━━━━━ Input data
/-- A product of R345 step 1. -/
def gateProduct (f : Fmt) (code : Nat) (w : W32) : W32 := Fp32.round false (Fp32.mulVal (decode f code) (ofF32 w))

/-- Gate weights of the surviving choices after R345 step 2. -/
def gateWeights (renorm : Bool) (ws : List (Nat × W32)) : List (Nat × W32) :=
  if !renorm then ws
  else
    let sigma := (RefSum.combine RefSum.plainCtx (RefSum.ofBits ws)).1
    ws.map fun w => (w.1, if (ofF32 sigma).isZero then 0 else Fp32.div w.2 sigma)

/-- One element of a token's row (R62, R345 step 3). -/
def combineElem (f : Fmt) (ws : List (Nat × W32)) (codes : List (Nat × List Nat)) (i : Nat) : W32 :=
  (RefSum.combine RefSum.plainCtx (RefSum.ofBits ((ws.zip codes).map fun x =>
    (x.1.1, gateProduct f (x.2.2.getD i 0) x.1.2)))).1

/-- The row of Y of one token whose choices have all come back, and the violations of its gate weights. -/
def combineRow (s : State) (g : Nat) (f : Fmt) (renorm : Bool) (n : Nat) (gates : W512) (t : Nat) (cs : List Choice) :
    List W32 × Nat :=
  let back := cs.filterMap fun c => match c.st with
    | .returned l => some (c.rank, l)
    | _ => none
  let gs := back.map fun c => (c.1, scoreOf s g gates c.1 [t])
  let ws := gateWeights renorm (gs.map fun x => (x.1, toF32 x.2.1))
  ((List.range n).map fun i => combineElem f ws back i, totalBy (fun x => x.2.2) gs)

/-- `COMBINE` at the head of the runner queue: every token of Y whose choices have all returned or been dropped is formed. -/
def runCombine (s : State) (g : Nat) (y gates : W512) (b : W64) (de : List W64) (descOk : Bool) : RouteRes :=
  match routeCtx s de descOk with
  | none => .done (s.count Reg.RUN_CNT_VIOL 1) 0
  | some rc =>
    let mine (s : State) : List Choice := match s.findStep rc.rseq with
      | some r => r.choices
      | none => []
    let lost : Bool := match s.findStep rc.rseq with
      | some r => r.phase == .error
      | none => false
    let ext := imgExts y
    let tokens := (List.range (ext.getD 1 1)).map fun t => (t, (mine s).filter fun c => c.token == b.toNat + t)
    let waits (cs : List Choice) : Bool := cs.any fun c => c.st == .waiting || c.st == .sent
    let pre := b2n (!destOk s (viewOf y)) + b2n (voidOperand s gates)
    let f := (Fmt.ofCode rc.rfmt).getD .e8m23
    let formed (t : Nat × List Choice) : Bool :=
      (t.2.any fun c => c.st == .combined) && t.2.all fun c => c.st == .combined || c.st == .dropped
    let waiting := tokens.any fun t => waits t.2
    let ready := tokens.filter fun t => !waits t.2 && !formed t && !(waiting && t.2.all fun c => c.st == .dropped)
    let r := ready.foldl (fun (a : State × WStat) (t : Nat × List Choice) =>
      let row : List W32 × Nat := combineRow a.1 g f rc.renorm (ext.getD 0 1) gates t.1 t.2
      let w : State × WStat := match viewOf y with
        | some v => if destOk a.1 (some v) then
            v.writeRun a.1 g [t.1] (row.1.zipIdx.map fun e => (e.2, ofF32 e.1)) .rne (a.1.rctx v.tid) else (a.1, {})
        | none => (a.1, {})
      let s := match w.1.findStep rc.rseq with
        | some st => w.1.putStep { st with choices := st.choices.map fun (c : Choice) =>
            if c.token = b.toNat + t.1 ∧ c.st ≠ .dropped then { c with st := .combined } else c }
        | none => w.1
      (s, (a.2.add w.2).add { viol := row.2 })) (s, {})
    let s := (r.1.count Reg.RUN_CNT_VIOL r.2.viol).count Reg.RUN_CNT_CLAMP r.2.clamps
    if lost then .done s allOnes
    else if waiting then .wait s else .done (s.count Reg.RUN_CNT_VIOL pre) 0

/-- A dispatch that waits for space or counts times out (R330, R335, R343). -/
def State.routeTimeout (s : State) (grp rseq : Nat) : State :=
  match s.findStep rseq with
  | some r =>
    if r.grp = grp ∧ (r.phase = .space ∨ r.phase = .counts) ∧ s.ctoPassed r.since then
      ((s.putStep { r with phase := .void }).count Reg.RUN_CNT_VIOL 1).count Reg.RUN_CNT_CTO 1
    else s
  | none => s

/-- A step that still has something to do here: its `DISPATCH` has not retired, or a choice has neither come back nor been dropped
(R347). -/
def RouteStep.isOpen (r : RouteStep) : Bool :=
  match r.phase with
  | .error | .void => false
  | .done => r.choices.any fun c => c.st != .dropped && c.st != .combined
  | _ => true

/-- Error response of a step (R325, R380): its `DISPATCH` or `COMBINE` completes with it. -/
def RouteStep.fail (r : RouteStep) (s : State) : State :=
  if r.isOpen then s.putStep { r with phase := .error } else s

/-- A routing instruction at the head of its queue. -/
def runRoute (s : State) (g : Nat) (kind : RouteKind) (d0 d1 d2 : W512) (a b : W64) (de : List W64) (descOk : Bool) : RouteRes :=
  match kind with
  | .rsel =>
    let r := runRsel s g d0 d1 d2 a
    .done r.1 r.2
  | .tskip =>
    let r := runTskip s g d0 d1
    .done r.1 r.2
  | .gather => .done (runRows s g d0 d1 d2 true gatherPlan) 0
  | .scatter => .done (runRows s g d0 d1 d2 false scatterPlan) 0
  | .dispatch => runDispatch s g d0 d1 b de descOk
  | .return_ => runReturn s g d0 d1 de descOk
  | .combine => runCombine s g d0 d1 b de descOk

end Sys2Proof.Machine
end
━━━━━━━━━━
Activity
Extract the full set of entries word for word.

Exercise output
/-- A product of R345 step 1. -/
def gateProduct (f : Fmt) (code : Nat) (w : W32) : W32 := Fp32.round false (Fp32.mulVal (decode f code) (ofF32 w))

/-- Gate weights of the surviving choices after R345 step 2. -/
def gateWeights (renorm : Bool) (ws : List (Nat × W32)) : List (Nat × W32) :=
  if !renorm then ws
  else
    let sigma := (RefSum.combine RefSum.plainCtx (RefSum.ofBits ws)).1
    ws.map fun w => (w.1, if (ofF32 sigma).isZero then 0 else Fp32.div w.2 sigma)

/-- One element of a token's row (R62, R345 step 3). -/
def combineElem (f : Fmt) (ws : List (Nat × W32)) (codes : List (Nat × List Nat)) (i : Nat) : W32 :=
  (RefSum.combine RefSum.plainCtx (RefSum.ofBits ((ws.zip codes).map fun x =>
    (x.1.1, gateProduct f (x.2.2.getD i 0) x.1.2)))).1

/-- The row of Y of one token whose choices have all come back, and the violations of its gate weights. -/
def combineRow (s : State) (g : Nat) (f : Fmt) (renorm : Bool) (n : Nat) (gates : W512) (t : Nat) (cs : List Choice) :
    List W32 × Nat :=
  let back := cs.filterMap fun c => match c.st with
    | .returned l => some (c.rank, l)
    | _ => none
  let gs := back.map fun c => (c.1, scoreOf s g gates c.1 [t])
  let ws := gateWeights renorm (gs.map fun x => (x.1, toF32 x.2.1))
  ((List.range n).map fun i => combineElem f ws back i, totalBy (fun x => x.2.2) gs)

/-- `COMBINE` at the head of the runner queue: every token of Y whose choices have all returned or been dropped is formed. -/
def runCombine (s : State) (g : Nat) (y gates : W512) (b : W64) (de : List W64) (descOk : Bool) : RouteRes :=
  match routeCtx s de descOk with
  | none => .done (s.count Reg.RUN_CNT_VIOL 1) 0
  | some rc =>
    let mine (s : State) : List Choice := match s.findStep rc.rseq with
      | some r => r.choices
      | none => []
    let lost : Bool := match s.findStep rc.rseq with
      | some r => r.phase == .error
      | none => false
    let ext := imgExts y
    let tokens := (List.range (ext.getD 1 1)).map fun t => (t, (mine s).filter fun c => c.token == b.toNat + t)
    let waits (cs : List Choice) : Bool := cs.any fun c => c.st == .waiting || c.st == .sent
    let pre := b2n (!destOk s (viewOf y)) + b2n (voidOperand s gates)
    let f := (Fmt.ofCode rc.rfmt).getD .e8m23
    let formed (t : Nat × List Choice) : Bool :=
      (t.2.any fun c => c.st == .combined) && t.2.all fun c => c.st == .combined || c.st == .dropped
    let waiting := tokens.any fun t => waits t.2
    let ready := tokens.filter fun t => !waits t.2 && !formed t && !(waiting && t.2.all fun c => c.st == .dropped)
    let r := ready.foldl (fun (a : State × WStat) (t : Nat × List Choice) =>
      let row : List W32 × Nat := combineRow a.1 g f rc.renorm (ext.getD 0 1) gates t.1 t.2
      let w : State × WStat := match viewOf y with
        | some v => if destOk a.1 (some v) then
            v.writeRun a.1 g [t.1] (row.1.zipIdx.map fun e => (e.2, ofF32 e.1)) .rne (a.1.rctx v.tid) else (a.1, {})
        | none => (a.1, {})
      let s := match w.1.findStep rc.rseq with
        | some st => w.1.putStep { st with choices := st.choices.map fun (c : Choice) =>
            if c.token = b.toNat + t.1 ∧ c.st ≠ .dropped then { c with st := .combined } else c }
        | none => w.1
      (s, (a.2.add w.2).add { viol := row.2 })) (s, {})
    let s := (r.1.count Reg.RUN_CNT_VIOL r.2.viol).count Reg.RUN_CNT_CLAMP r.2.clamps
    if lost then .done s allOnes
    else if waiting then .wait s else .done (s.count Reg.RUN_CNT_VIOL pre) 0

/-- A dispatch that waits for space or counts times out (R330, R335, R343). -/
def State.routeTimeout (s : State) (grp rseq : Nat) : State :=
  match s.findStep rseq with
  | some r =>
    if r.grp = grp ∧ (r.phase = .space ∨ r.phase = .counts) ∧ s.ctoPassed r.since then
      ((s.putStep { r with phase := .void }).count Reg.RUN_CNT_VIOL 1).count Reg.RUN_CNT_CTO 1
    else s
  | none => s

/-- A step that still has something to do here: its `DISPATCH` has not retired, or a choice has neither come back nor been dropped
(R347). -/
def RouteStep.isOpen (r : RouteStep) : Bool :=
  match r.phase with
  | .error | .void => false
  | .done => r.choices.any fun c => c.st != .dropped && c.st != .combined
  | _ => true

/-- Error response of a step (R325, R380): its `DISPATCH` or `COMBINE` completes with it. -/
def RouteStep.fail (r : RouteStep) (s : State) : State :=
  if r.isOpen then s.putStep { r with phase := .error } else s

/-- A routing instruction at the head of its queue. -/
def runRoute (s : State) (g : Nat) (kind : RouteKind) (d0 d1 d2 : W512) (a b : W64) (de : List W64) (descOk : Bool) : RouteRes :=
  match kind with
  | .rsel =>
    let r := runRsel s g d0 d1 d2 a
    .done r.1 r.2
  | .tskip =>
    let r := runTskip s g d0 d1
    .done r.1 r.2
  | .gather => .done (runRows s g d0 d1 d2 true gatherPlan) 0
  | .scatter => .done (runRows s g d0 d1 d2 false scatterPlan) 0
  | .dispatch => runDispatch s g d0 d1 b de descOk
  | .return_ => runReturn s g d0 d1 de descOk
  | .combine => runCombine s g d0 d1 b de descOk

end Sys2Proof.Machine
end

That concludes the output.